SWORD FOR HIRE
10 Words Don’t Do It Justice
My Take on Medium Zenoscopic Fiction

Carlo Zeno is arguably at the zenith of Medium writers. I know that statement sounds kinda funny and kissy assy, but it’s truey. You see, Carlo is the first one to have the true sight necessary to recognize yours truly as a serious writer who takes everything seriously. It’s been a while since I’ve been recognized for those qualities.
Many people think that I’m a joke and that simply isn’t true.
My journey into serious writing began in 2005. I had just invented Cut, Copy, and Paste. Unfortunately, I wasn’t aware Xerox PARC had beaten me to the punch by more than 30 years.
I was devastated and have been broke ever since. Mostly because I refused to get a “real” job.
The discovery that my idea had been stolen dashed my dreams of being an ultra wealthy technologist who sold weapons of mass destruction to anyone and everyone while carelessly jet-setting to island paradises such as Ramree Island in Myanmar.

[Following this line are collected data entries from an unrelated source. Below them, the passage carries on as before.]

-- ==== Sys2Proof/Machine/Fabric.lean ====
section
/-! DEFINITION. The optical fabric (14_exfe_optical_fabric.md R301 to R323): receiving groups, replay, lanes, bring-up, the peer table,
replicas, key updates, board time, the lasers' side-band. -/

namespace Sys2Proof.Machine

/-- The fabric works: the block runs or starts up, and no freeze holds it. -/
def State.fabUp (s : State) : Bool :=
  (s.rf 0x10008 3 0 == 0 || s.rf 0x10008 3 0 == 4) && !s.dbg.frozen && !s.flt.frozen

/-! ### Light (R303, R304) -/

/-- A side-band command word. -/
def laserCmd (op src value : Nat) : BitVec 32 := BitVec.ofNat 32 (op % 16 * 2 ^ 28 + src % 64 * 2 ^ 22 + value % 65536)

/-- A side-band command leaves; its reply is awaited (R303). -/
def State.laserAsk (s : State) (p op n value : Nat) : State :=
  (s.send (.laser p (laserCmd op n value))).onPort p (fun x => { x with asked := x.asked ++ [(op, n)] })

/-- Set the power of the given sources and light them. -/
def State.lightLanes (s : State) (p value : Nat) (l : List Nat) : State :=
  s.forEach l (fun n s =>
    ((s.laserAsk p 3 n value).laserAsk p 4 n 1).onPort p (fun x =>
      { x with sources := Sparse.put 0 x.sources n (Sparse.get 0 x.sources n / 2 * 2 + 1) }))

/-- Darken the given sources while the output enable stays high. -/
def State.darkenLanes (s : State) (p : Nat) (l : List Nat) : State :=
  s.forEach l (fun n s => (s.laserAsk p 4 n 0).onPort p (fun x =>
    { x with sources := Sparse.put 0 x.sources n (Sparse.get 0 x.sources n / 2 * 2) }))

/-- Lanes that a port drives. -/
def State.portLanes (s : State) : List Nat := List.range (32 + s.design.spareLanes)

def State.portEnabled (s : State) (p : Nat) : Bool := bit (s.rd 0x600010) p && !s.flt.frozen

/-- The port's lasers are dark (R304). -/
def State.portDark (s : State) (p : Nat) : State :=
  s.onPort p (fun x => { Port.init with upFails := x.upFails, darkUntil := x.darkUntil })

/-- The port probes: it lights lanes 0 and 1 at probe power, and darkens every other source that is still lit. -/
def State.portProbe (s : State) (p : Nat) : State :=
  let y := s.port p
  let lit := (y.sources.filter (fun x => x.2 % 2 == 1 && decide (2 ≤ x.1))).map (·.1)
  ((s.onPort p (fun x => { Port.init with
    train := .probing, lasEn := true, upFails := x.upFails, asked := if x.lasEn then x.asked else [],
    sources := if x.lasEn then x.sources else [] })).darkenLanes p lit).lightLanes p (s.rf 0x600018 15 0) [0, 1]

/-- A port starts its bring-up again; after three failures within 1 s it stays dark for 1 s (R316). -/
def State.portRestart (s : State) (p : Nat) : State :=
  let x := s.port p
  let failed := match x.train with | .full => true | .locked => true | .identified => true | .authed => true | _ => false
  let fails := (if failed then x.upFails ++ [s.time] else x.upFails).filter (fun t => decide (s.time.toNat < t.toNat + 10 ^ 9))
  if !s.portEnabled p then s.portDark p
  else if fails.length ≥ 3 then
    (s.portDark p).onPort p (fun x => { x with upFails := [], darkUntil := some (s.time + 1000000000) })
  else (s.onPort p (fun x => { x with upFails := fails })).portProbe p

/-! ### Replicas at the home (R319 to R321, 08 R192, R196) -/

def replicaAddr (t row : Nat) : Nat := t % 1024 * 2 ^ 32 + row % 2 ^ 32

/-- A replica message to a board position. -/
def State.replicaSend (s : State) (k op t row epoch : Nat) : State :=
  s.linkSend (s.peer k).port (mkFlit op s.fab.pos 0 0 1 0 0 (replicaAddr t row) (w64 epoch) 0 [])

def State.onFab (s : State) (f : Fabric → Fabric) : State := { s with fab := f s.fab }
def State.onDir (s : State) (sel : ReplicaDir → Bool) (f : ReplicaDir → ReplicaDir) : State :=
  s.onFab (fun x => { x with dir := x.dir.map (fun e => if sel e then f e else e) })

/-- An invalidate round of one directory entry: the epoch rises, and every sharer gets INVAL. -/
def State.invalidate (s : State) (e : ReplicaDir) : State :=
  let ep := (e.epoch + 1) % 2 ^ 32
  let s1 := s.onDir (fun x => x == e) (fun x => { x with
    epoch := ep, await := x.mask.map (fun k => (k, 1)), invals := x.mask.foldl (fun m k => Sparse.put 0 m k ep) x.invals })
  s1.forEach e.mask (fun k s => s.replicaSend k 0x10 e.table e.row ep)

/-- Copies of a table's rows on their way to a sharer, and grants not yet sent, are given up: the sharer serves from none of them, since it
serves from a replica only after its GRANT (R319). -/
def State.dropCopies (s : State) (sel : Nat → Nat → Nat → Bool) : State :=
  (s.onOps (fun l => l.map (fun o => match o.use with
    | .copy t r v _ => if sel t r v then { o with use := .note } else o
    | _ => o))).onDir (fun e => sel e.table e.row e.ver) (fun e => { e with puts := [] })

/-- Whether a version of a table has replicas that stand or whose replies are awaited. -/
def State.replicated (s : State) (t ver : Nat) : Bool :=
  s.fab.dir.any (fun e => e.table == t && e.ver == ver && (!e.mask.isEmpty || !e.await.isEmpty || !e.puts.isEmpty))

/-- The previous version of a table goes, with its replicas (R188, R192). -/
def State.releaseTable (s : State) (t : Nat) : State :=
  let old := Sparse.get [] s.gth.prev t
  let ver := tblVersion old
  { s with
    gth := { s.gth with prev := Sparse.put [] s.gth.prev t [] }
    fab := if tblKind old = 0 then s.fab else { s.fab with
      replicas := s.fab.replicas.filter (fun r => !(r.table == t && r.ver == ver))
      dir := s.fab.dir.filter (fun r => !(r.table == t && r.ver == ver)) } }.setRf 0x500290 63 63 0

/-- A release that waited for replies completes once no replica of the version is left. -/
def State.tryRelease (s : State) : State :=
  let t := s.rf 0x500290 9 0
  if bit (s.rd 0x500290) 63 && !s.replicated t (tblVersion (Sparse.get [] s.gth.prev t)) then s.releaseTable t else s

/-- A write of GTH_TBL_RELEASE: the home withdraws the version's replicas before the release completes (R320). -/
def State.writeRelease (s : State) (v : W64) : State :=
  if bit (s.rd 0x500290) 63 then s
  else
    let t := bits v 9 0
    let s1 := s.setReg 0x500290 (w64 t)
    if !bit v 63 then s1
    else
      let ver := tblVersion (Sparse.get [] s.gth.prev t)
      let s2 := s1.dropCopies (fun t' _ v => t' == t && v == ver)
      let l := s2.fab.dir.filter (fun e => e.table == t && e.ver == ver && e.await.isEmpty)
      ((s2.forEach l (fun e s => s.invalidate e)).setRf 0x500290 63 63 1).tryRelease

def execGthTblRelease (v : W64) (s : State) : Res := .next (if s.live then s.writeRelease v else s)

/-- A sharer's bit clears, and its reply is no longer awaited. -/
def State.clearSharer (s : State) (sel : ReplicaDir → Bool) (k : Nat) : State :=
  (s.onDir sel (fun e => { e with
    mask := e.mask.filter (· != k), await := e.await.filter (fun a => a.1 != k), puts := e.puts.filter (· != k) })).tryRelease

/-- Copies that have been answered: OK makes the GRANT due; after an error response the row has no replica there. -/
def State.settleCopies (s : State) : State :=
  s.forEach s.fab.ops (fun o s =>
    match o.use, o.resp with
    | .copy t r v k, some e =>
      let s1 := s.onOps (fun l => l.filter (fun x => x.tag != o.tag))
      if e ≠ 0 then s1
      else s1.onDir (fun x => x.table == t && x.row == r && x.ver == v) (fun x => { x with puts := x.puts ++ [k] })
    | _, _ => s)

/-- Answers to the block's units beyond the block reach what waits for them; the commands of the moves, rows, packs, extents and buckets
read theirs themselves. -/
def State.settleOps (s : State) : State := s.settleRods.settleFills.settleReplies.settleCopies.settleNotes

/-- REPLICATE_ROW: the home PUTs its row into a sharer's replica area, whose place the spec leaves open (R319 step 1). -/
def execReplicateRow (tbl : Fin 1024) (row : BitVec 32) (sharer : Fin 8) (s : State) : Res :=
  let d := s.tbl tbl
  let r := row.toNat
  let k := sharer.val
  .next (match s.shardOf d r with
    | none => s
    | some (o, off) =>
      let ver := tblVersion d
      let here (e : ReplicaDir) : Bool := e.table == tbl.val && e.row == r && e.ver == ver
      let busy := s.fab.dir.any (fun e => here e && (e.mask.contains k || e.puts.contains k || !e.await.isEmpty)) ||
        !(s.opsOf (.copy tbl r ver k)).isEmpty
      if !s.live || !tblSharded d || o ≠ s.fab.pos || r ≥ tblCount d || k = s.fab.pos || !s.present k || (s.peer k).shelf || busy ||
          (s.fab.dir.length ≥ 1048576 && !s.fab.dir.any here) then s
      else
        let sz := tblRow d
        let top := (s.fab.dir.filter (fun e => e.table == tbl.val && e.row == r)).foldl (fun n e => max n e.epoch) 0
        let s1 := (s.journal 2 [w64 tbl, w64 r, w64 k]).onFab (fun x => { x with
          dir := if x.dir.any here then x.dir else x.dir ++ [⟨tbl, r, ver, top, [], [], [], [], []⟩] })
        (s1.unitOp (.copy tbl r ver k) (tblPart d) 2 (peerHbm k (Config.replicaPlace k tbl r).toNat) sz
          (s.hbmRead (off + r % 4096 * sz) sz) false 0 0 0).settleOps)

I further fantasized about training the Ramree saltwater crocodiles to intimidate my enemies. I envisioned myself as a sort of Tony Snark, but with a better mustache. “Release the alligators!” I would sometimes yell to no one in particular. I got especially weird looks at the zoo.

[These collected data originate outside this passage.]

/-- The pending producers of a counter: local asynchronous instructions, remote operations and extents that name it; for a local
instruction the reason code is a free value, as the spec gives none. -/
def State.wfProducers (s : State) (p l c : Nat) : List (List Nat) :=
  let r := s.rod (s.phys l)
  let loc := (r.mq ++ r.vq ++ r.cq).filter (fun e => e.cnt == some c)
  let rem := r.rem.filter (fun o => o.cnt == some c)
  let ext := ((List.range (s.part p).streams.length).filter (fun k =>
    match (s.part p).streams[k]? with | some x => x.extents.any (fun e => e.rod == l && e.cnt == c) | none => false))
  let far := s.rods.flatMap (fun x => x.2.rem.filter (fun o => o.kind == .taddR && adClass o.addr == 0 && o.done.isNone &&
    o.addr / 2 ^ 23 % 2 ^ 9 == l && o.addr / 2 ^ 22 % 2 == 1 && o.addr % 2 ^ 22 / 4 == c))
  let l1 := (if loc.isEmpty then [] else [[wfCounter l c, wfRod l, (Config.freeWord s.free).toNat % 256, 0, 0, 0]]) ++
    rem.map (fun o => [wfCounter l c, wfTarget o.addr, 4, o.addr, 0, 0]) ++
    far.map (fun o => [wfCounter l c, wfTarget o.addr, 4, o.addr, 0, 0]) ++
    ext.map (fun k => [wfCounter l c, 5 * 2 ^ 28 + k, 5, 0, 0, 0])
  if l1.isEmpty then [[wfCounter l c, wfNone, 6, 0, 0, 0]] else l1

/-- The edges of one rod: its WAIT, the producers of the counter it waits on, its oldest remote operation. -/
def State.wfRodEdges (s : State) (p l : Nat) : List (List Nat) :=
  let r := s.rod (s.phys l)
  (match r.issue with
    | .waiting _ c imm =>
      [wfRod l, wfCounter l c, 1, r.pc.toNat, (BitVec.ofInt 32 imm).toNat, (r.cnt c).toNat] :: s.wfProducers p l c
    | _ => []) ++
  (match r.rem with
    | o :: _ => [[wfRod l, wfTarget o.addr, 4, o.addr, 0, 0]]
    | [] => [])

def State.wfEdges (s : State) (p : Nat) : List (List Nat) :=
  s.wfArrivals p 2 0x100 (s.part p).atBarrier ++ s.wfArrivals p 3 0x108 (s.part p).atEnd ++ (s.rodsOf p).flatMap (s.wfRodEdges p)

/-- The latched state of a rod (R410). -/
def State.rodDebug (s : State) (p l : Nat) : RodDebug :=
  let r := s.rod (s.phys l)
  let blocked : Bool := ((RodInstr.decode (s.imem.read64 (2 ^ 17 * s.phys l + r.pc.toNat))).bind (fun i => i.op.unit)).any (fun x => r.full x.1)
  { rod := l
    issue :=
      if !r.raised.isEmpty || r.reported then 4
      else if (s.part p).opened.isNone || (s.part p).atEnd.contains l then 5
      else match r.issue with
        | .waiting _ _ _ => 1
        | .stealing _ _ _ => 3
        | _ => if blocked then 2 else 0
    wait := match r.issue with | .waiting k c imm => some (k, c, imm, r.cnt c) | _ => none
    pc := r.pc, depths := [r.mq.length, r.vq.length, r.cq.length], remote := r.rem.length
    oldest := r.rem.head?.map (fun o => (adClass o.addr, o.addr)) }

/-- The latched state of a partition: its rods, arrivals, uncompleted extents and outstanding gathers, and the graph that they give. -/
def State.wfLatch (s : State) (p : Nat) : WfgCapture :=
  let x := s.part p
  { part := p, step := s.openStep p, time := s.time, edges := s.wfEdges p
    rods := (s.rodsOf p).map (fun l => s.rodDebug p l)
    barrier := x.atBarrier, stepEnd := x.atEnd
    extents := (List.range x.streams.length).flatMap (fun k => match x.streams[k]? with
      | some y => y.extents.map (fun e => (k, e.rod, e.cnt)) | none => [])
    gathers := (s.rodsOf p).flatMap (fun l => ((s.rod (s.phys l)).rem.filter (·.kind == .gather)).map (fun o => (l, o.ord))) }

/-- Latch the debug state of a partition's rods. -/
def State.latchWfg (s : State) (p : Nat) : State :=
  { s with dbg := { s.dbg with capture := some (s.wfLatch p) }, free := s.free + 1 }

def wfFrom (e : List Nat) : Nat := nth 0 e 0
def wfTo (e : List Nat) : Nat := nth 0 e 1

/-- Edges that lead on: those into a node without an outgoing edge go, again and again; what is left holds a cycle. -/
def wfCyclic : List (List Nat) → Nat → List (List Nat)
  | l, 0 => l
  | l, k + 1 => wfCyclic (l.filter (fun e => l.any (fun f => wfFrom f == wfTo e))) k

/-- The verdict over the edges that both captures agree on: 1 cycle, 2 orphan wait, 3 remote sink, 0 none. -/
def wfVerdict (l : List (List Nat)) : Nat :=
  if !(wfCyclic l l.length).isEmpty then 1
  else if l.any (fun e => nth 0 e 2 == 6) then 2
  else if l.any (fun e => wfTo e / 2 ^ 28 == 6) then 3 else 0

/-- Table 18.3. -/
def wfWords (c : WfgCapture) (verdict : Nat) : List W64 :=
  [w64 c.step, w64 (verdict * 2 ^ 60 + c.part * 2 ^ 56 + c.edges.length), c.time, 0] ++
    c.edges.flatMap (fun e => [w64 (nth 0 e 0 * 2 ^ 32 + nth 0 e 1), w64 (nth 0 e 2 % 256 * 2 ^ 56 + nth 0 e 3 % 2 ^ 56),
      w64 (nth 0 e 4 % 2 ^ 32 * 2 ^ 32 + nth 0 e 5 % 2 ^ 32), 0])

/-- The records go into the DBG_WFG ring, 32 bytes at a time. -/
def State.wfWrite (s : State) : List W64 → State
  | a :: b :: c :: d :: r =>
    let size := (s.rd 0x40068).toNat
    let k := (s.rd 0x40070).toNat
    State.wfWrite (if size < 32 then s else
      (s.hbmWrite ((s.rd 0x40060).toNat + k % size) (bytesOf [a, b, c, d])).setReg 0x40070 (w64 (k + 32))) r
  | _ => s

/-- A write of DBG_WFG_CAPTURE. -/
def State.wfCapture (s : State) (v : W64) : State := if bit v 7 then s.latchWfg (bits v 3 0) else s
def execDbgWfgCapture (v : W64) (s : State) : Res := .next (if s.live then s.wfCapture v else s)

/-- WFG_SECOND_CAPTURE: 10 µs after the first, Penub writes the graph with its verdict, and resets a partition that a step timeout
holds (Table 17.1). -/
def execWfgSecondCapture (p : Fin 16) (s : State) : Res :=
  .next (match s.dbg.capture with
    | none => s
    | some c =>
      if !s.live || c.part ≠ p.val || decide (s.time.toNat < c.time.toNat + 10000) then s
      else
        let again := s.wfEdges p
        let s1 := ({ s with dbg := { s.dbg with capture := none }, free := s.free + 1 }).wfWrite
          (wfWords c (wfVerdict (c.edges.filter again.contains)))
        if (s.part p).st = .held && (s.part p).hold = 5 then s1.resetPart p 0x0A 0 else s1)

/-- STEP_TIMEOUT: a launched step has not ended within FLT_STEP_WDOG, time in halt left out (17 Table 17.1). -/
def execStepTimeout (p : Fin 16) (s : State) : Res :=
  let x := s.part p
  .next (if s.live && !s.stalled && decide (x.st = .running) && x.opened.isSome && !x.ended &&
      decide (x.wdog.toNat + 1000 * s.rf 0x30028 19 0 ≤ s.time.toNat) then
      (((s.faultRecord 0xA 0x21 0 p 0 0 (s.openStep p)).bump (cntBlk 7) 1).latchWfg p).holdPart p 5 0x21 0
    else s)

With my technology dreams dashed, I decided I would become a “blogular”, which is an early written form of what we now know to be a “blogger”. The name change was absolutely unnecessary, similar to the change from emoticon to emoji. I’m still devastated at this loss of culture.
I blogged about politics and news and was fairly successful writing under the nom de plume, Patrice Side. I never cared for my father. He was a Xerox PARC employee for decades and never told me they had already figured out Cut, Copy, and Paste.
In 2015, I broke news about KONY 2012 and Ugandan warlord Joseph Kony. Instead of 30 years late, I was only 3 years late. My readership tanked, and I became the laughingstock of the internet. I’ve been broke and roundly mocked ever since.
Carlo has invited me to write about something I know very well and offered a redemptive path. The quest is to spin a yarn as to what it is like to try to earn money on Medium in 10 words.

As a reward, he has promised as many as 10 cents of “Fuck You” money. As I’ve demonstrated, I’m smart and scrappy. Sometimes succinct. I just get to things a little late.

So anyway, here I am. Keeping it short.